2. **Input Gate**: Decides what new information to store in the cell state.
3. **Output Gate**: Decides what to output based on the cell state.

## Mathematical Equations

Forget Gate: $f_t = \sigma(W_f \cdot [h_{t-1}, x_t] + b_f)$ 

Input Gate: $i_t = \sigma(W_i \cdot [h_{t-1}, x_t] + b_i)$ 

Candidate Cell: $\tilde{C}_t = \tanh(W_C \cdot [h_{t-1}, x_t] + b_C)$ 

Cell Update: $C_t = f_t * C_{t-1} + i_t * \tilde{C}_t$ 

Output Gate: $o_t = \sigma(W_o \cdot [h_{t-1}, x_t] + b_o)$ 

Hidden State: $h_t = o_t * \tanh(C_t)$

In [1]:
import numpy as np
import tensorflow as tf
from tensorflow.keras.layers import LSTM, Dense, Embedding
from tensorflow.keras.models import Sequential

# Let's verify dimensions of an LSTM layer manually

# Input: Batch=1, TimeSteps=5, Features=10
x = np.random.randn(1, 5, 10).astype(np.float32)

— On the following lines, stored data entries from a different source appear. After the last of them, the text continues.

-- ==== Sys2Proof/Machine/Pair.lean ====
section
/-!
DEFINITION. Machine/Pair.lean: pairing (R319 to R331): the messages received on the pair link, candles, mirror windows, handover and
takeover, resynchronisation, and the standby image.
-/
namespace Sys2Proof.Machine

/-- The oldest received message of port `f` for which `p` holds, and the state without it. -/
def Dev.takeMsg (s : Dev) (f : Nat) (p : PairMsg → Bool) : Option (PairMsg × Dev) :=
  match (s.far f).rxMsgs.find? p with
  | some m => some (m, s.modFar f (fun q => { q with rxMsgs := dropFirst (fun x => x == m) q.rxMsgs }))
  | none => none

/-! ### Copies at the partner (R322, R325, R328) -/

/-- Are copies of a message's sender accepted: a SECONDARY of the sender's epoch (R319, R327, R328)? -/
def Dev.acceptsCopies (s : Dev) (m : PairMsg) : Bool :=
  s.role == roleSECONDARY && m.epoch == s.fv Reg.PAIR_EPOCH_EPOCH && !(s.fb Reg.PAIR_STATUS_CONFLICT)

/-- Refuse a copy: reason permission (log 44). -/
def Dev.refuseCopy (s : Dev) (f : Nat) (m : PairMsg) : Dev :=
  let s := if m.mtype == 1 then s.poolFree f else s
  s.sendPair f { mtype := 4, mseq := m.mseq, addr := m.addr, body := [4] }

/-- A copy or release of `m` goes to the frame table as an ordinary write (R322), a full line as a WR64. -/
def Dev.applyCopy (s : Dev) (f : Nat) (m : PairMsg) (op : MOp) : Dev :=
  let maskOk := parityOf 8 m.mask.toNat == m.mpar
  let sig := m.flags / 2 % 2 == 1 || !maskOk
  let full := op == .wrm && (sig || m.mask == fullMask)
  let r : Req := { id := s.nextId, org := .mirror f m.mseq, op := if full then .wr else op, cls := m.cls, line := m.addr,
                   data := if sig then 0 else m.data, par := if sig then lineParity 0 ^^^ poisonBad else m.par,
                   mask := if sig then fullMask else m.mask }
  { s.fresh with space := { s.space with lookupQ := s.space.lookupQ ++ [r] } }

/-- The next copy or release of port `f`, if it is of type `t`: they are carried out in the order in which they came. -/
def Dev.copyIn (s : Dev) (f t : Nat) (op : MOp) : Dev :=
  match s.takeMsg f (fun m => m.mtype == 1 || m.mtype == 2) with
  | none => s
  | some (m, s') =>
    if m.mtype != t then s
    else if s'.acceptsCopies m then s'.applyCopy f m op
    else s'.refuseCopy f m

/-- MWRITE. -/
def execMwrite (f : Fin 4) (s : State) : Host.Outcome State Fault Refusal := s.on fun s => .next (s.copyIn f.val 1 .wrm)
/-- MRELEASE. -/
def execMrelease (f : Fin 4) (s : State) : Host.Outcome State Fault Refusal := s.on fun s => .next (s.copyIn f.val 2 (.hint 4 1 0))

/-! ### Reports at the PRIMARY (R323 to R325, R327) -/

/-- A handover ends at the PRIMARY once its mirror queue and its copies are empty: it takes ROLE 2 and the new epoch and sends
HANDOVER back. -/
def nextEpoch (e : Nat) : Nat := if e == 65535 then 1 else e + 1
def Dev.handoverCheck (s : Dev) : Dev :=
  if s.fb Reg.PAIR_STATUS_HANDOVER && s.role == rolePRIMARY && s.pair.lagQ.isEmpty && s.pair.copies.isEmpty && s.pair.await.isEmpty then
    match s.pairPort with
    | some f =>
      let s := (s.setF Reg.PAIR_CTL_ROLE roleSECONDARY).setF Reg.PAIR_EPOCH_EPOCH (nextEpoch (s.fv Reg.PAIR_EPOCH_EPOCH))
      (s.setF Reg.PAIR_STATUS_HANDOVER 0).sendPair f { mtype := 9 }
    | none => s
  else s

/-- Take a copy off the list of those awaiting a report. -/
def Dev.takeCopy (s : Dev) (mseq : Nat) : Option (MirCopy × Dev) :=
  match s.pair.await.find? (fun c => c.mseq == mseq) with
  | some c => some (c, s.modPair (fun p => { p with await := dropFirst (fun x => x.mseq == mseq) p.await }))
  | none => none

/-- The answer a copy was keeping. -/
def Dev.copyAck (s : Dev) (c : MirCopy) : Dev :=
  match c.ans with
  | some (r, res) => s.answer r res
  | none => s

/-- MACK: the copy is held at the partner; a strict write completes. -/
def Dev.mackIn (s : Dev) (f : Nat) : Dev :=
  match s.takeMsg f (fun m => m.mtype == 3) with
  | none => s
  | some (m, s) =>
    match s.takeCopy m.mseq with
    | none => s
    | some (c, s) =>
      let s := if c.release then s else s.bump Reg.PAIR_CNT_MIRROR_LINES_VALUE
      ((s.copyAck c).noteLag).handoverCheck

def execMack (f : Fin 4) (s : State) : Host.Outcome State Fault Refusal := s.on fun s => .next (s.mackIn f.val)

/-- MREFUSE: the window is BROKEN, the frame enters the resync list, a strict write gets its ACK. -/
def Dev.mrefuseIn (s : Dev) (f : Nat) : Dev :=
  match s.takeMsg f (fun m => m.mtype == 4) with
  | none => s
  | some (m, s) =>
    match s.takeCopy m.mseq with
    | none => s
    | some (c, s) =>
      let s := (if c.win < 16 then s.setF Reg.PAIR_MWj_CTL_BROKEN 1 0 c.win else s).raiseRec pgPAIR Reg.EV_PAIR_MIRROR_BROKEN sevERROR [c.win, c.line, m.body.headD 0]
      (((s.noteResync (frameOfLine c.line)).copyAck c).noteLag).handoverCheck

def execMrefuse (f : Fin 4) (s : State) : Host.Outcome State Fault Refusal := s.on fun s => .next (s.mrefuseIn f.val)

/-- STRICT_COPY_TIMEOUT (R323): the host receives NACK_RETRY; the copy stays queued. -/
def Dev.strictTimeout (s : Dev) (mseq : Nat) : Dev :=
  match (s.pair.await ++ s.pair.copies).find? (fun c => c.mseq == mseq && c.ans.isSome) with
  | none => s
  | some c =>
    let drop (l : List MirCopy) : List MirCopy := l.map (fun x => if x.mseq == mseq then { x with ans := none } else x)
    let s := s.modPair (fun p => { p with await := drop p.await, copies := drop p.copies })
    match c.ans with
    | some (r, _) => s.answer r (.retry 100)
    | none => s

def execStrictCopyTimeout (mseq : BitVec 16) (s : State) : Host.Outcome State Fault Refusal := s.on fun s => .next (s.strictTimeout mseq.toNat)

/-- The contents a line has now in its slot; none where no sector of the stack holds it. -/
def Dev.slotLine (s : Dev) (line : Nat) : Option (Line × BitVec 64) :=
  match s.entry (frameOfLine line) with
  | none => none
  | some e =>
    let k := e.sec (sectorOfLine line)
    if k == secINVALID then none
    else if k == secZERO then some (0, 0)
    else some (s.lineView e.shaft (e.slot * 8192 + line % 8192))

/-- LAGGED_COPY_SEND (R324): a queued line is sent with its contents as they stand, while the partner takes copies and a credit is
held; the class with the greatest key first (R305). -/
def Dev.laggedSend (s : Dev) : Dev :=
  match s.pairPort with
  | none => s
  | some f =>
    if !(s.inOrder) || !(s.pairActive f) || (s.far f).credit == 0 then s
    else match bestBy (fun x : Nat × Nat × Nat => s.key x.2.1 0 false) s.pair.lagQ with
    | none => s
    | some (l, c, t) =>
      let s := s.modPair (fun p => { p with lagQ := dropFirst (fun x => x.1 == l) p.lagQ })
      let x := (s.slotLine l).getD (0, poisonBad)
      (s.addCopy ⟨0, false, l, c, fullMask, x.1, x.2, (s.mirrorWin (frameOfLine l)).getD 16, false, none, false, t⟩).noteLag

def execLaggedCopySend (s : State) : Host.Outcome State Fault Refusal := s.on fun s => .next s.laggedSend

/-- LAG_TIME_LIMIT (R324): the oldest line of the lag is older than LAG_CTL.TIME_US. -/
def execLagTimeLimit (s : State) : Host.Outcome State Fault Refusal := s.on fun s =>
  .next (if s.lag == 0 then s else (s.modPair (fun p => { p with lagOld := true })).noteLag)

/-- LAG_AGE: µs since the oldest line of the lag was queued, saturating. -/
def Dev.lagAge (s : Dev) : Word32 :=
  let ts := s.pair.lagQ.map (fun x => x.2.2) ++ ((s.pair.copies ++ s.pair.await).filter (fun c => !c.strict && !c.resync)).map (·.since)
  match ts with
  | [] => 0
  | t :: l => BitVec.ofNat 32 (min 65535 ((s.time - l.foldl min t) / 100))

/-! ### Candles (R327, R328) -/

/-- CANDLE: roles, epochs and CFG_CRC are compared, and the partner is up. One that returns with roles and epochs in order is sent every
copy queued or awaiting MACK (R329). -/
def Dev.candleIn (s : Dev) (f : Nat) : Dev :=
  match s.takeMsg f (fun m => m.mtype == 5) with
  | none => s
  | some (m, s) =>
    let b (i : Nat) : Nat := m.body.getD i 0
    let was := s.inOrder && s.fb Reg.PAIR_STATUS_PARTNER_UP
    let s := s.modPair (fun p => { p with heard := true, missed := 0 })
    let s := s.peerSeen (b 0 % 4) m.epoch (b 2 + b 3 * 2 ^ 8 + b 4 * 2 ^ 16 + b 5 * 2 ^ 24)
    let s := s.partnerUp
    if s.inOrder && !was then s.resendCopies else s.pumpCopies

def execCandle (f : Fin 4) (s : State) : Host.Outcome State Fault Refusal := s.on fun s => .next (s.candleIn f.val)

/-- CANDLE_SEND: a period ends: a missed candle is counted, and while the link is ACTIVE one is sent. -/
def Dev.candleSend (s : Dev) : Dev :=
  let s := if s.fb Reg.PAIR_STATUS_PARTNER_UP && !s.pair.heard then
      (s.modPair (fun p => { p with missed := p.missed + 1 })).bump Reg.PAIR_CNT_CANDLE_MISS_VALUE
    else s
  let s := s.modPair (fun p => { p with heard := false })
  match s.pairPort with
  | none => s
  | some f =>
    if s.pairActive f then
      s.sendPair f { mtype := 5, body := [s.role, 0] ++ bytesLE 4 s.cfgCrc.toNat ++ bytesLE 4 s.lag }
    else s

def execCandleSend (s : State) : Host.Outcome State Fault Refusal := s.on fun s => .next s.candleSend

/-- PARTNER_DARK: no candle has come for MISS_LIMIT periods. -/
def execPartnerDark (s : State) : Host.Outcome State Fault Refusal := s.on fun s => .next (if s.pairPort.isSome then s.partnerDark else s)

/-! ### Correction source 4 and the standby image (R326, R330) -/

/-- RREQ: the partner's line is read without allocation; its answer goes back as RDATA. -/
def Dev.rreqIn (s : Dev) (f : Nat) : Dev :=
  match s.takeMsg f (fun m => m.mtype == 6) with
  | none => s
  | some (m, s) =>
    let r : Req := { id := s.nextId, org := .rdata f m.mseq, op := .rdNa, cls := m.cls, line := m.addr }
    { s.fresh with space := { s.space with lookupQ := s.space.lookupQ ++ [r] } }

def execRreq (f : Fin 4) (s : State) : Host.Outcome State Fault Refusal := s.on fun s => .next (s.rreqIn f.val)

/-- RDATA: the line comes for the read that asked for it; a POISON flag or bad parity sends the read on to source 5. -/
def Dev.rdataIn (s : Dev) (f : Nat) : Dev :=
  match s.takeMsg f (fun m => m.mtype == 7) with
  | none => s
  | some (m, s) =>
    match s.pair.asked.find? (fun a => a.2.2 == m.mseq) with
    | none => s
    | some a =>
      let s := s.modPair (fun p => { p with asked := dropFirst (fun x => x == a) p.asked })
      s.pairFix a.1 a.2.1 (if m.flags / 2 % 2 == 1 || badBytes m.data m.par != 0 then none else some m.data)

def execRdata (f : Fin 4) (s : State) : Host.Outcome State Fault Refusal := s.on fun s => .next (s.rdataIn f.val)

/-- Is `off` an offset of the register or register array that holds field `f`? -/
def Fld.isAt (f : Fld) (count off : Nat) : Bool :=
  if f.stride == 0 then off == f.off
  else f.off ≤ off && (off - f.off) % f.stride == 0 && (off - f.off) / f.stride < count

/-- Is the register at `a` marked MIRRORED (R330)? -/
def isMirrored (a : Nat) : Bool :=
  let page := a / 4096
  let off := a % 4096
  let rw := match regAt a with
    | some r => r.fields.any (fun f => f.acc == .rw)
    | none => false
  (page == 0x09 && (off == 0x040 || Reg.CLASSES_URG_FLOOR_L1.isAt 1 off || off == Reg.CLASSES_URG_CTL_FILTER.off)) ||
  (0x40 ≤ page && page < 0x44 && 0x40 ≤ off && rw) ||
  (page == 0x0B && (Reg.DISPATCH_CTL_PLACE_MODE.isAt 1 off || Reg.DISPATCH_RINGk_BASE_LO_ADDR.isAt 64 off ||
    Reg.DISPATCH_RINGk_BASE_HI_ADDR.isAt 64 off || Reg.DISPATCH_RINGk_CTL_EN.isAt 64 off))

/-- CFGWR: the standby image of a SECONDARY takes a register. -/
def Dev.cfgwrIn (s : Dev) (f : Nat) : Dev :=
  match s.takeMsg f (fun m => m.mtype == 8) with
  | none => s
  | some (m, s) =>
    let n (i : Nat) : Nat := m.body.getD i 0 + m.body.getD (i + 1) 0 * 2 ^ 8 + m.body.getD (i + 2) 0 * 2 ^ 16 + m.body.getD (i + 3) 0 * 2 ^ 24
    if s.role == roleSECONDARY && isMirrored (n 0) then s.modPair (fun p => { p with standby := sput p.standby (n 0) (BitVec.ofNat 32 (n 4)) }) else s

def execCfgwr (f : Fin 4) (s : State) : Host.Outcome State Fault Refusal := s.on fun s => .next (s.cfgwrIn f.val)

/-- A MIRRORED register has taken effect: on a PRIMARY it is copied to the partner. -/
def Dev.mirrorReg (s : Dev) (a : Nat) : Dev :=
  match s.pairPort with
  | some f => if isMirrored a && s.inOrder && s.pairActive f then
      s.sendPair f { mtype := 8, body := bytesLE 4 a ++ bytesLE 4 (s.rdReg a).toNat } else s
  | none => s

/-! ### Takeover (R327, R330) -/

/-- The standby image is applied in register order, every ring disabled with HEAD and TAIL 0. -/
def Dev.applyStandby (s : Dev) : Dev :=
  let s := s.pair.standby.foldl (fun s e => s.wrReg e.1 e.2) s
  let s := (List.range 64).foldl (fun s k =>
    ((s.setF Reg.DISPATCH_RINGk_CTL_EN 0 0 k).setF Reg.DISPATCH_RINGk_STATUS_HEAD 0 0 k).setF Reg.DISPATCH_RINGk_STATUS_TAIL 0 0 k) s
  (List.range 64).foldl (fun s k => s.dropFetch k) s

/-- Takeover's steps: EPOCH rises, the standby image is applied, ROLE 1. -/
def Dev.takeOver (s : Dev) : Dev :=
  let s := s.setF Reg.PAIR_EPOCH_EPOCH (nextEpoch (s.fv Reg.PAIR_EPOCH_EPOCH))
  let s := (s.applyStandby.wlTrigger).setF Reg.PAIR_CTL_ROLE rolePRIMARY
  let s := (s.setF Reg.PAIR_STATUS_HANDOVER 0).modPair (fun p => { p with handover := false })
  s.raiseRec pgPAIR Reg.EV_PAIR_TAKEOVER sevWARNING [s.fv Reg.PAIR_EPOCH_EPOCH]

/-- A TAKEOVER write with GO (R327): from a dark partner at once; otherwise a handover starts. -/
def Dev.takeoverWritten (s : Dev) (v : Word32) : Dev :=
  if !(bitN v.toNat 31) then s
  else if s.role != roleSECONDARY || bitsOf v 15 0 != s.fv Reg.PAIR_EPOCH_EPOCH then s.bump Reg.PAIR_CNT_TAKEOVER_REJECT_VALUE
  else if s.fb Reg.PAIR_STATUS_PARTNER_DARK then s.takeOver
  else
    let s := (s.setF Reg.PAIR_STATUS_HANDOVER 1).modPair (fun p => { p with handover := true })
    match s.pairPort with
    | some f => s.sendPair f { mtype := 9 }
    | none => s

# LSTM Layer with 20 hidden units
lstm_layer = LSTM(20, return_sequences=True, return_state=True)

# Forward pass
outputs, h_state, c_state = lstm_layer(x)

print("Input shape:", x.shape)
print("Output shape (sequences):", outputs.shape)   # (1, 5, 20)
print("Hidden State h shape:", h_state.shape)       # (1, 20)
print("Cell State c shape:", c_state.shape)         # (1, 20)

# Observe: Output at the last time step equals the hidden state
print("Difference between last output and h_state:", np.sum(np.abs(outputs[0, -1, :] - h_state)))



Input shape: (1, 5, 10)
Output shape (sequences): (1, 5, 20)
Hidden State h shape: (1, 20)
Cell State c shape: (1, 20)
Difference between last output and h_state: 0.0


## Task: Sqaure/Cube Prediction using LSTM

In [2]:
# Simple task to predict the next number in a sequence
X = np.array([[[i]] for i in range(100)]) # Sequence of 1 inputs
y = np.array([i+1 for i in range(100)])

model = Sequential()
model.add(LSTM(64, input_shape=(1, 1)))
model.add(Dense(1))
model.compile(optimizer='adam', loss='mse')
model.summary()

# Train (Mock run)
# model.fit(X, y, epochs=100, verbose=0)

  super().__init__(**kwargs)